▶ [ASSIGNMENT]: When the line containing "def State.candOf (s" appears in the data below, begin copying there and stop only after the line containing "let h := s.headerAt".

▶ [LISTED RECORDS]:
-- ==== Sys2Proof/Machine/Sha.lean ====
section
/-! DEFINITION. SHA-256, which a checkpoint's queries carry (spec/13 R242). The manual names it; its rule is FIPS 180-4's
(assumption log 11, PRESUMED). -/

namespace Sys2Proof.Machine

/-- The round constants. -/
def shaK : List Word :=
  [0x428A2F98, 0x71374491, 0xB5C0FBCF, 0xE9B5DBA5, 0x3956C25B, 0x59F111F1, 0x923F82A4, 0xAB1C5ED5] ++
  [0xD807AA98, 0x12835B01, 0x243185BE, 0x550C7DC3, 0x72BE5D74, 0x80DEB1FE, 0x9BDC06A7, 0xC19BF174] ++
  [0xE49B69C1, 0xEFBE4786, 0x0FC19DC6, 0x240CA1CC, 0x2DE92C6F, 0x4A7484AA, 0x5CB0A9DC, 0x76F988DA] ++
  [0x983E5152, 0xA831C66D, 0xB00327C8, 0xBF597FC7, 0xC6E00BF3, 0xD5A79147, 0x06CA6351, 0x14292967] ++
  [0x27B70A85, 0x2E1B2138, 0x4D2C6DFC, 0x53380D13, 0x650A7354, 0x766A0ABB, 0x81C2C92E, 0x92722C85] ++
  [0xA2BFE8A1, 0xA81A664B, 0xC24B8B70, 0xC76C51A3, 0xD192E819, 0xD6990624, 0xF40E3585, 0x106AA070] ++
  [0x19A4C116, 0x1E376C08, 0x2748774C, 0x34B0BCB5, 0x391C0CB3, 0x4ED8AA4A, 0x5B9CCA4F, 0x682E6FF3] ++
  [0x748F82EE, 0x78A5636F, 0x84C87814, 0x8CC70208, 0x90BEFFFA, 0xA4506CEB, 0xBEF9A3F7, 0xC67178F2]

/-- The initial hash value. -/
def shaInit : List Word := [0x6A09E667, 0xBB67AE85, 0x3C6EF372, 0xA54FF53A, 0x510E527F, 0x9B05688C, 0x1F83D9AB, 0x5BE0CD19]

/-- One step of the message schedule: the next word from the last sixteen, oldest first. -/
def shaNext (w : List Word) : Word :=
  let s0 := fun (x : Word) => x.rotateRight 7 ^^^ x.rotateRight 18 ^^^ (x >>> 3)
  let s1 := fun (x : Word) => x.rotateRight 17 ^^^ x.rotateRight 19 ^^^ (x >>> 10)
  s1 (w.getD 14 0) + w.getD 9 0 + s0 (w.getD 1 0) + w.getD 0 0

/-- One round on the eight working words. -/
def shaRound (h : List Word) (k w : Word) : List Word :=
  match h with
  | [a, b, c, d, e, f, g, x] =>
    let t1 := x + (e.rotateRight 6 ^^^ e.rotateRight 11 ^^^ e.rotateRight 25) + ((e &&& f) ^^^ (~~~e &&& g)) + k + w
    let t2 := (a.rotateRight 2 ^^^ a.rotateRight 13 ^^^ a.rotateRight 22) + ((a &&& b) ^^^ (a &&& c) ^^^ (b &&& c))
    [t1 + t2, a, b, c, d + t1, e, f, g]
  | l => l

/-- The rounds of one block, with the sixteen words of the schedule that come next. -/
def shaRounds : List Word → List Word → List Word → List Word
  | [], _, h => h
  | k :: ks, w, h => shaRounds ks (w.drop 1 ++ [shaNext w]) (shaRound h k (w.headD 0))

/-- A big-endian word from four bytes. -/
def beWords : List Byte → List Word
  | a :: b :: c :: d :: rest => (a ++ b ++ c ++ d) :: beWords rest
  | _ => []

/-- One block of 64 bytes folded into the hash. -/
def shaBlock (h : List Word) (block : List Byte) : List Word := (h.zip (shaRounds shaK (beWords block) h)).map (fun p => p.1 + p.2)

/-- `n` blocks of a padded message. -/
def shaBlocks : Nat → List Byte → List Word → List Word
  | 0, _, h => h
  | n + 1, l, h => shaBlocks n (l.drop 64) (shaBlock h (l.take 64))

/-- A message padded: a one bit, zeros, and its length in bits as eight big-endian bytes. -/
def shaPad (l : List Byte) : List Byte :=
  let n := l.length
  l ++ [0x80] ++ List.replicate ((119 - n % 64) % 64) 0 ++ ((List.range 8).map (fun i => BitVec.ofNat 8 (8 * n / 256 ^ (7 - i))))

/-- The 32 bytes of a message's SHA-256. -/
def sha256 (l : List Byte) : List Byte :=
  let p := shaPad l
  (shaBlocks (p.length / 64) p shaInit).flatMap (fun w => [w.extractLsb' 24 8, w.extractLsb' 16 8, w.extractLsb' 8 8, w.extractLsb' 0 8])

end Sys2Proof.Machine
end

--

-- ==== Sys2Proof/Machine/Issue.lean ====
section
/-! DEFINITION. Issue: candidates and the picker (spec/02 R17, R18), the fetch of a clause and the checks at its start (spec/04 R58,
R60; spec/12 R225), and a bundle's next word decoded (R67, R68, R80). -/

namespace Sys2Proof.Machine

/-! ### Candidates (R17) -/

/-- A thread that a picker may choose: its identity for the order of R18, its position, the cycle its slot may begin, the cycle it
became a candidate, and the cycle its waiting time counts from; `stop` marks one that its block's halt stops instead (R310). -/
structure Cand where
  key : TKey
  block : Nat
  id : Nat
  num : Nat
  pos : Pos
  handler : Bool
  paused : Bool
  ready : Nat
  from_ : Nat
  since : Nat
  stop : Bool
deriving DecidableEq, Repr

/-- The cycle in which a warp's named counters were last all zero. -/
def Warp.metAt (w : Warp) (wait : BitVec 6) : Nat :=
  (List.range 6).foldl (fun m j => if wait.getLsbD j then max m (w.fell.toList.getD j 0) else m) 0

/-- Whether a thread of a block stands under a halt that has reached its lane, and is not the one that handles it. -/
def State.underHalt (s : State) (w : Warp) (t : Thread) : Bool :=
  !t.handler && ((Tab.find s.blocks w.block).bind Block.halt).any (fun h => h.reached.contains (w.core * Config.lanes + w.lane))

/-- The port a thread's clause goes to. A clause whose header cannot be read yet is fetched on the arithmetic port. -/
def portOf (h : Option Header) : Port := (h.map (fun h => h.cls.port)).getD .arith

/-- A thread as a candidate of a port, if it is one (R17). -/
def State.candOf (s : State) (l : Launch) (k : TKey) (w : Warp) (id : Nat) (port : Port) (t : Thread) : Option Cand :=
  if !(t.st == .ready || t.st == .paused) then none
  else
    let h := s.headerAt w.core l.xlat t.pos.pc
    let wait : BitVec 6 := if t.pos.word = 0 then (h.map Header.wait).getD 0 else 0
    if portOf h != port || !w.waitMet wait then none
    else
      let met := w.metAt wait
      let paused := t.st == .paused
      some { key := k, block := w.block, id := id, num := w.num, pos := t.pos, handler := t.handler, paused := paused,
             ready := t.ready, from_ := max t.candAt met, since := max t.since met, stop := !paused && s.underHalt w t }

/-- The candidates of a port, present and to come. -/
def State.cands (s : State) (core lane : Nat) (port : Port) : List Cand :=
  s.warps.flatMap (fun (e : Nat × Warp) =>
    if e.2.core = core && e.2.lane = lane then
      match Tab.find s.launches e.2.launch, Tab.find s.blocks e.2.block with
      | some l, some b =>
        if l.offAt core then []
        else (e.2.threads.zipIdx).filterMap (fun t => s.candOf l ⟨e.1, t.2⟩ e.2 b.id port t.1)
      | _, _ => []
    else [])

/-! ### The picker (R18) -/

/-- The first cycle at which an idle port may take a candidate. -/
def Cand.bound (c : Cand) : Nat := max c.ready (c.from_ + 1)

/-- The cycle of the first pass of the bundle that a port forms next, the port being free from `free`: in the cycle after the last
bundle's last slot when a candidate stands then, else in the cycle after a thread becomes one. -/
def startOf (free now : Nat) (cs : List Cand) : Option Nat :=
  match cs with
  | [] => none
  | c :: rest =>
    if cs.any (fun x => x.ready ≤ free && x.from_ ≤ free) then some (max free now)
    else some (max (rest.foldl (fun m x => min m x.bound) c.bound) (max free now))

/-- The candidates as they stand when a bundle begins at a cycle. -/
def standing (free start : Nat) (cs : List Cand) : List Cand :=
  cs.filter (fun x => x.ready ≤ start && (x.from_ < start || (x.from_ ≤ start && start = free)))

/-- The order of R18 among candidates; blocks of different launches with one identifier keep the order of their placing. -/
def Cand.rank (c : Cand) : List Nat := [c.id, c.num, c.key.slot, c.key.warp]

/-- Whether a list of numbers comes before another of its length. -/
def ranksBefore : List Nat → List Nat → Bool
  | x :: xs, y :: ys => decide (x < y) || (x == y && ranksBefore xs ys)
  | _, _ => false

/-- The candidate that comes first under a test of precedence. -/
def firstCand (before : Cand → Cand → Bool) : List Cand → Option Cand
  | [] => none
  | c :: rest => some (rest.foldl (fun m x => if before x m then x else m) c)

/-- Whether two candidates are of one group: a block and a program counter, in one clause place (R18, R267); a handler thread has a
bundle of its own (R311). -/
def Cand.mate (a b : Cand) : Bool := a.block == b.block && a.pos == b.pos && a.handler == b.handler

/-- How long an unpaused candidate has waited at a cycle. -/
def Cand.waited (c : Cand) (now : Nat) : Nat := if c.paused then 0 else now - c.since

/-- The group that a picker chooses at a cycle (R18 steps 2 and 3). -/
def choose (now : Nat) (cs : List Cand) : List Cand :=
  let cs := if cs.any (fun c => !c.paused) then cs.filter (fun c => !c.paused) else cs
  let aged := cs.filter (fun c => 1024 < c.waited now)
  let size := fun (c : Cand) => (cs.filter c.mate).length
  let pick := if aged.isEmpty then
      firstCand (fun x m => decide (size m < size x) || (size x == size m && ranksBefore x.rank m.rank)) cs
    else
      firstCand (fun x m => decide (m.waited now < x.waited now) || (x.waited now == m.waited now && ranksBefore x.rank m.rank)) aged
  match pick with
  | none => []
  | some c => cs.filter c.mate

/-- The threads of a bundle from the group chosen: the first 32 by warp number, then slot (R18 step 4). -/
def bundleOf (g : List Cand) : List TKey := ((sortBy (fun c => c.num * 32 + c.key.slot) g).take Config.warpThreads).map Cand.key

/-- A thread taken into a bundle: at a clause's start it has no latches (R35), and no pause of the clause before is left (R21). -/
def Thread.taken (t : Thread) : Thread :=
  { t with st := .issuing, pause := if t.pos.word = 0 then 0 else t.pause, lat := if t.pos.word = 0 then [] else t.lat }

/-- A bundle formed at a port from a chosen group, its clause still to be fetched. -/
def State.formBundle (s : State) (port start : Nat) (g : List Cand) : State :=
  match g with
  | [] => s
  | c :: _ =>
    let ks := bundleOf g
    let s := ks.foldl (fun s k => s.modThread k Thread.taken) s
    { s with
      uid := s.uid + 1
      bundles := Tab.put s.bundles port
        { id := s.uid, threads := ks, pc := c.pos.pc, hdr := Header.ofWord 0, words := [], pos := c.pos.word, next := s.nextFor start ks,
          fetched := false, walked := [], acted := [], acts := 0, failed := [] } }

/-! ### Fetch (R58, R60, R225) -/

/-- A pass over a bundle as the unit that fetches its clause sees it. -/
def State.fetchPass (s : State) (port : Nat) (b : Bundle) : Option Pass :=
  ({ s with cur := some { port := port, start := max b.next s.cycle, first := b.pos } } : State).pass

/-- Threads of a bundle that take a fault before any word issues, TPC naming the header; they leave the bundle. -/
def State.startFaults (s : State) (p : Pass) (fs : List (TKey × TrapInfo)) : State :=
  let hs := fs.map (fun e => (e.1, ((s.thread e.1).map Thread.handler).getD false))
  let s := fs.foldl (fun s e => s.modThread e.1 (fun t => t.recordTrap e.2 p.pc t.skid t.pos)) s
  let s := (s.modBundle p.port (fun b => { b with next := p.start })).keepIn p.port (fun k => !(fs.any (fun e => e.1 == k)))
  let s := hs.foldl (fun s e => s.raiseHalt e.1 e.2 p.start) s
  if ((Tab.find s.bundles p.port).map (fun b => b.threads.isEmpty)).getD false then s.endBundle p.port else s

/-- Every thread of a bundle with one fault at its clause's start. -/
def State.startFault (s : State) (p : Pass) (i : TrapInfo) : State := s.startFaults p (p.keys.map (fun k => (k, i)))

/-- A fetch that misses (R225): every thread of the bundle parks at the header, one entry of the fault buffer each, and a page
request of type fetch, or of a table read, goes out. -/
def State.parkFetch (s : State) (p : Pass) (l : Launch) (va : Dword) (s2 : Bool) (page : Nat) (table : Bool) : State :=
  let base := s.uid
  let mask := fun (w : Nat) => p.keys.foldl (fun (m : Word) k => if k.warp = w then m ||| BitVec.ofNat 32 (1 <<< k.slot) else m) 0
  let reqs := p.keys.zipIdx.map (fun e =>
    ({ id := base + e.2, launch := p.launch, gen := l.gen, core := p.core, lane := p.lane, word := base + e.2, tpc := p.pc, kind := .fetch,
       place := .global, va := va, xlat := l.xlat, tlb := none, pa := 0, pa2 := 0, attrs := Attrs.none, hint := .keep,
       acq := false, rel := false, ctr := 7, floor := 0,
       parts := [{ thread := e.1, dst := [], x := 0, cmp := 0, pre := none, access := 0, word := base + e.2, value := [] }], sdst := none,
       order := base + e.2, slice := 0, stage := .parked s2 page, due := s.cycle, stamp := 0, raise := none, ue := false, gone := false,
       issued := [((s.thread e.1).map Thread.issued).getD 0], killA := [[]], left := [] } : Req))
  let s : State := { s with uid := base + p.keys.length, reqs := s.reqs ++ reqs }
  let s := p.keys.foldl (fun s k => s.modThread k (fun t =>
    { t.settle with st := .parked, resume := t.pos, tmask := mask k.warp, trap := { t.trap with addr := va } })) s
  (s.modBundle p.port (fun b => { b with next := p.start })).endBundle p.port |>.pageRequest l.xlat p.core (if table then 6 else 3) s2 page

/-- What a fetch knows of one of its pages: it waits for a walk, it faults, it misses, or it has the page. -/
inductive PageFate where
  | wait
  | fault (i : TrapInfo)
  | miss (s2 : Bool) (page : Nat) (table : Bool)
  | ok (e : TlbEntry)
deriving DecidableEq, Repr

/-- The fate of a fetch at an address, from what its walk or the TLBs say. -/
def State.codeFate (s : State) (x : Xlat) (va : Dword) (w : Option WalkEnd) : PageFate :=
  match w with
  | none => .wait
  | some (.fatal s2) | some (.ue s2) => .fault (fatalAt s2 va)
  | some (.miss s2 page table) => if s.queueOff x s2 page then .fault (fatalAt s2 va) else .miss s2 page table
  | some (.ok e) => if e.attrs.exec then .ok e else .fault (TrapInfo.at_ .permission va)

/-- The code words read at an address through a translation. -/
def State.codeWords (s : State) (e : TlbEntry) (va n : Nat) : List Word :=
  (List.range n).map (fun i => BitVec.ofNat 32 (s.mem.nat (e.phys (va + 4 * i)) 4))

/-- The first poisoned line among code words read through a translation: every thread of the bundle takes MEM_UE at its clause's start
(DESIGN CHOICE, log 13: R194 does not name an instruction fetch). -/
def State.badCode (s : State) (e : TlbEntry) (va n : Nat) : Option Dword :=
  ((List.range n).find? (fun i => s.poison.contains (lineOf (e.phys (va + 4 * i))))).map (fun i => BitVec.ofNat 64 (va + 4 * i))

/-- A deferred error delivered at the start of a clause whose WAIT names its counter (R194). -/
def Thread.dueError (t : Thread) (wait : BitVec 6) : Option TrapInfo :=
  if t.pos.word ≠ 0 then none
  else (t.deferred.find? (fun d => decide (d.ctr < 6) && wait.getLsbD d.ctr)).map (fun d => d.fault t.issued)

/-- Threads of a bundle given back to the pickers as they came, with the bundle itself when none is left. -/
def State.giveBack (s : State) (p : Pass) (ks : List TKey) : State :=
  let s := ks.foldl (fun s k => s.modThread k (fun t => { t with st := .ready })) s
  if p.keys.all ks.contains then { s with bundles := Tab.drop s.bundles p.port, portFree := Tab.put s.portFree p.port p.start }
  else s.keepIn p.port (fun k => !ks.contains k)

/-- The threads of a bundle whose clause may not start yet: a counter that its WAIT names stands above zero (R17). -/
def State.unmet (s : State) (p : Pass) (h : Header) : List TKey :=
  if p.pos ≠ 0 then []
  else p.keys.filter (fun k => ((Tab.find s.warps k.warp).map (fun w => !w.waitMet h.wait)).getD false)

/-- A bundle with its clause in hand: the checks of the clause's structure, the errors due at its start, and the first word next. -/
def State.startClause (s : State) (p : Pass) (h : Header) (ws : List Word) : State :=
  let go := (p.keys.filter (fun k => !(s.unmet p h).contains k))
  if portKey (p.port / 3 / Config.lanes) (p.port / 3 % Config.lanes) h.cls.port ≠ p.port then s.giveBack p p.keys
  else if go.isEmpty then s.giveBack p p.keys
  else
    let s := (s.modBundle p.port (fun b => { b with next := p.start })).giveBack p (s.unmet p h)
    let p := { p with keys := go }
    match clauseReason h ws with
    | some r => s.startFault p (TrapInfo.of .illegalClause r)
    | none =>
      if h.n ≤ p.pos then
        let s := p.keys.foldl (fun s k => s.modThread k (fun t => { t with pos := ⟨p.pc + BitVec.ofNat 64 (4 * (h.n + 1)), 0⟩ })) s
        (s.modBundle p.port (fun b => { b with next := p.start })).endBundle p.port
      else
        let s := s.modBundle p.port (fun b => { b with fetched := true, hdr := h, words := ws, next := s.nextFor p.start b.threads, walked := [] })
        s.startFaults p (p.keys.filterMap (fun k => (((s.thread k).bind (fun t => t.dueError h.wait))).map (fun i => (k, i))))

▶ [REPLY TO THE EXERCISE]:
def State.candOf (s : State) (l : Launch) (k : TKey) (w : Warp) (id : Nat) (port : Port) (t : Thread) : Option Cand :=
  if !(t.st == .ready || t.st == .paused) then none
  else
    let h := s.headerAt w.core l.xlat t.pos.pc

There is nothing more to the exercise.